The invention relates to an MUC1 protein nucleic acid aptamer, a complex, a composition and purposes thereof. The invention particularly relates to a nucleic acid aptamer specifically combined with an MUC1 protein, and the sequence of the aptamer is shown as SEQ ID NO.9. The complex is formed by the fact that the MUC1 protein is specifically combined with the nucleic acid aptamer and chemotherapy drugs, or the MUC1 protein, the nucleic acid aptamer and the chemotherapy drugs are wrapped in a nanometer particle. The composition comprises the complex. The nucleic acid aptamer, the complex and the composition have the purpose of tumor resistance and the purpose of tumor targeted radiography.

The invention provides a dual-functional nanoparticle, a soluble microneedle carrying the dual-functional nanoparticle and a preparing method and application. The dual-functional nanoparticle is higher in drug loading capacity and has duplex targeting capacity by adding cationic phospholipids and hyaluronic acid for modification. The dual-functional nanoparticle is composed of a polylactic acid-glycolic acid copolymer, vitamin E succinate, cationic phospholipids, a photosensitizer and a chemotherapy drug. The soluble microneedle is composed of a nanoparticle carrying needle and a substrate. The needle is made of polyvinyl alcohol and povidone, and the substrate is made of polyvinylpyrrolidone. Compared with traditional intratumor injection and tail vein injection, the soluble microneedle carrying the dual-functional nanoparticle and prepared through a multi-step centrifugal method has higher photo-thermal and tumor inhibition effects, and an effective scheme is provided for photo-thermal and chemotherapy combined treatment of superficial tumors.

The invention belongs to the technical field of biological medical polymer materials and discloses a pH- and redox-response macromolecule nano prodrug based on CD44 receptor tumor targeting and preparation method and application thereof. The molecular structure of the macromolecule nano prodrug is as shown in general formula (1), wherein R is one of the structures as shown in the specifications; mand n are respectively side chain polymerization degree and peptide chain polymerization degree, and x is the repetitive unit number; when R1 is phenyl, R2 is acetyl; when R1 is tert-butoxy, R2 is hydrogen. The macromolecule nano prodrug is applicable to the precise delivery of antitumor drugs and the preparation of drugs for inhibiting tumor cell proliferation; after the macromolecule nano prodrug forms nano-micelles in water through self-assembling, tumor tissue is actively identified, the nano-micelles are devoured by cancer cells, the low-pH and high-concentration GSH environments in thecancer cells allow the acylhydrazone bond and disulfide bond in the structure of the nano-micelles to break, the nano-micelles disassemble to accelerate the release of chemotherapy drugs, and the cancer cells are finally killed.

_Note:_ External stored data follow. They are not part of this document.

-- ==== Sys2Proof/Machine/Instance.lean ====
section
/-! DEFINITION. Graph instances: their release (R145, R227, R514), their retirement (R433), and what a retirement brings: the commit or roll-back of a
serving step, a job step's boundary (R518, R522) and result streams (R378). -/

namespace Sys2Proof.Machine

/-- Role of the part in its group: 3 is taken as 0 (Table 18.10). -/
def State.jsyRole (s : State) : Nat := s.fget Reg.JSY_ROLE_role % 3

/-- Is instance `j` of a graph due and allowed (R141, R142, R145, R186, R467, R514)? -/
def State.mayRelease (s : State) (g : GraphRec) (j : Nat) : Bool :=
  s.releases && s.runsNow g && decide (j < g.reps) && !s.plan.preempted.contains g.id && !s.plan.lost.contains g.part
    && !(s.inst g.id j).released && decide (s.plan.start + instRelease g j ≤ s.now) && !(g.gkind == 2 && s.jsyRole == 2)

/-- An instance is released (R145): a serving step is opened, a job step takes the next number. -/
def State.releaseInst (s : State) (g : GraphRec) (j : Nat) : State :=
  let step := if g.gkind == 2 then (s.fget Reg.JSY_STEP_step + 1) % 2 ^ 64 else 0
  let s1 := if g.gkind == 2 then s.fset Reg.JSY_STEP_step step else s
  let x := { s1.inst g.id j with
    released := true, at_ := s1.plan.start + instRelease g j, period := s1.fget Reg.PLN_PERIOD_CNT_count, step := step }
  let s2 := s1.setInst g.id j x
  match s2.kvRec g.part with
  | some r => if g.gkind == 1 then s2.kvRelease r g.id j else s2
  | none => s2

/-- INSTANCE_RELEASE (R145): instance `j` of graph `g` reaches its release time. -/
def execInstanceRelease (g j : Nat) (s : State) : Host.Outcome State Fault Refusal :=
  match s.graph? g with
  | some x => if s.mayRelease x j then .next (s.releaseInst x j) else .next s
  | none => .next s

/-- The next block of an entry, with whether it may not leave: its check value is wrong or it cannot be read (R368). -/
def State.entryBlock (s : State) (a : Addr) (ecc : Nat) : State × (List Byte × Bool) :=
  match s.readBlocks [a] [ecc] with
  | (s1, some (bs, bad)) => (s1, bs, bad)
  | (s1, none) => (s1, List.replicate 256 0, true)

/-- The blocks of an entry read in order. -/
def State.entryBlocks (s : State) (a : Addr) (ecc : List Nat) : Nat → State × List (List Byte × Bool)
  | 0 => (s, [])
  | n + 1 =>
    let (s1, b) := s.entryBlock a (nth 0 ecc 0)
    let (s2, bs) := s1.entryBlocks (a + 256) (ecc.drop 1) n
    (s2, b :: bs)

/-- A message leaves on each port of a result stream under one sequence number. -/
def State.sendOn (s : State) (ports : List Nat) (m : OhpMsg) (pcp : Nat) (bad copies : Bool) : State :=
  let seq := s.ohp.seq
  let s1 := { s with ohp := { s.ohp with seq := (seq + 1) % 65536 } }
  ports.foldl (fun (s : State) (p : Nat) =>
    let m1 := { s.stamped { m with port := p, seq := seq } with pcp := pcp }
    if bad then (s.egressFail p).sendOr copies (.ohpBad m1) else s.sendOr copies (.ohp m1)) s1

/-- Fragments of an entry that are still to go (R378, R368): after a bad one the rest is withheld. -/
def State.sendFrags (s : State) (send : State → Nat → Nat → List Byte → Bool → State) (data : List Byte) (bad : List Bool) (room : Nat)
    (failed : Bool) : Nat → Nat → State
  | 0, _ => s
  | n + 1, off =>
    let bs := (data.drop off).take room
    let hit := (List.range bad.length).any fun b => nth false bad b && decide (b * 256 < off + bs.length) && decide (off < b * 256 + 256)
    let last := b2n (n == 0)
    let s1 := if failed then send s (1 + 2 * last) off [] false else send s (2 * last) off bs hit
    s1.sendFrags send data bad room (failed || hit) n (off + bs.length)

/-- One result stream sends the entry of an instance that retires (R378); `held`: a task of it had its outputs withheld. -/
def State.sendResult (s : State) (k g j : Nat) (x : InstRun) (held : Bool) (ecc : List Nat) (copies : Bool) : State :=
  let size := s.fget (Reg.OHP_RES0_entry_blocks k) * 256
  let frer := s.flag (Reg.OHP_RES0_frer k)
  let ports := if frer then [0, 1] else [s.fget (Reg.OHP_RES0_port k)]
  let room := (ports.map fun p => s.ohpRoom p false).foldl min 65535 - 32 - (if frer then 6 else 0)
  let head (flags off : Nat) : List Byte :=
    leBytes 1 k ++ leBytes 1 flags ++ leBytes 1 g ++ leBytes 1 (j % 64) ++ leBytes 4 off ++ leBytes 8 x.period ++ leBytes 8 x.at_
      ++ leBytes 4 size ++ leBytes 4 0
  let send (s : State) (flags off : Nat) (bs : List Byte) (bad : Bool) : State :=
    let m : OhpMsg := {
      mac := s.fget (Reg.OHP_RES10_mac k), vlan := s.fget (Reg.OHP_RES10_vlan k), typ := 0x10, dstPart := 0xFFFF, unit := 0x300 + k,
      role := s.fget (Reg.OHP_ROLE_R_epoch k), payload := head flags off ++ bs }
    s.sendOn ports m (s.fget (Reg.OHP_RES10_pcp k)) bad copies
  if held then send s 3 0 [] false
  else
    let (s1, bs) := s.entryBlocks (s.fget (Reg.OHP_RES8_base k) + j % 64 * size) ecc (size / 256)
    s1.sendFrags send (bs.flatMap (·.1)) (bs.map (·.2)) room false (max 1 (ceilDiv size (max 1 room))) 0

/-- Every result stream of the graph sends (R378, R467). -/
def State.sendResults (s : State) (g j : Nat) (x : InstRun) (held : Bool) (ecc : List Nat) (copies : Bool) : State :=
  if s.safe || !s.flag Reg.OHP_CTRL_en || s.saf.ohpOff || s.pow.phase != .running then s
  else (List.range 16).foldl (fun (s : State) (k : Nat) =>
    if s.flag (Reg.OHP_RES0_en k) && s.fget (Reg.OHP_RES0_graph k) == g && !s.ohp.held.contains k then
      s.sendResult k g j x held ecc copies else s) s

/-- Task instances of a graph instance. -/
def State.runsOf (s : State) (g j : Nat) : List TaskRun := s.allRuns.filter fun r => r.graph == g && r.inst == j

/-- Has a task of an instance had its outputs withheld (R184, R434, R556)? -/
def State.instHeld (s : State) (g j : Nat) : Bool :=
  (s.inst g j).withheld || (s.runsOf g j).any fun r => r.withheld || r.st == .aborted

/-- An instance retires (R242, R378, R433, R518, R522). -/
def State.retireInst (s : State) (g j : Nat) (ecc : List Nat) (copies : Bool) : State :=
  let x := s.inst g j
  let held := s.instHeld g j
  let s1 := (s.setInst g j { x with retired := true, withheld := held }).kvRetire g j (!held)
  let s2 := if x.step == 0 then s1 else
    (if s1.isMaster then (s1.checkpoint x.step).judgeJoins copies else s1.checkpoint x.step)
  s2.sendResults g j x held ecc copies

/-- May an instance retire (R433): every task has ended, and no tile of it awaits a verdict? -/
def State.mayRetire (s : State) (g j : Nat) : Bool :=
  let mine (x : Tile) : Bool := x.graph == g && x.inst == j
  (s.inst g j).released && !(s.inst g j).retired && (s.runsOf g j).all (fun r => r.done)
    && !s.dies.any fun t => (s.tiles t).any mine || (match smGet none s.chk.charge t with | some x => mine x | none => false)

/-- INSTANCE_RETIRE (R433): instance `j` of graph `g` retires; `ecc`: what the bulk tier's checker finds at the blocks of its entry. -/
def execInstanceRetire (g j : Nat) (ecc : List Nat) (copies : Bool) (s : State) : Host.Outcome State Fault Refusal :=
  if s.mayRetire g j then .next (s.retireInst g j ecc copies) else .next s

end Sys2Proof.Machine
end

The invention belongs to the field of three-dimensional tumor cell culture and particularly relates to a three-dimensional drug resistance model of a tumor cell chemotherapy drug and a construction method thereof. The three-dimensional drug resistance model is obtained by dropwise adding an alginate-bladder cancer cell suspension into a divalent/trivalent metal cation salt bath for chelation and preparing cell-loaded alginate gel microspheres for three-dimensional culture. The tumor cell mass obtained by three-dimensional culture has acquired chemotherapy drug resistance, has the performance that the activity of three-dimensional cells is remarkably higher than that of planar cells under the same drug concentration, meanwhile the expression level of an ABCG2 transporter is remarkably improved compared with the expression level of the planar cells, and the chemotherapy drug resistance cell model is successfully constructed. The anti-tumor drug high-throughput screening and evaluation model can be formed by adjusting three-dimensional culture conditions of the cells, meanwhile can also be used for researching the acquired drug resistance mechanism of clinical chemotherapy drugs of tumor cells and find the target of reversal of the clinical chemotherapy drug resistance of bladder cancer cells and has a good application value.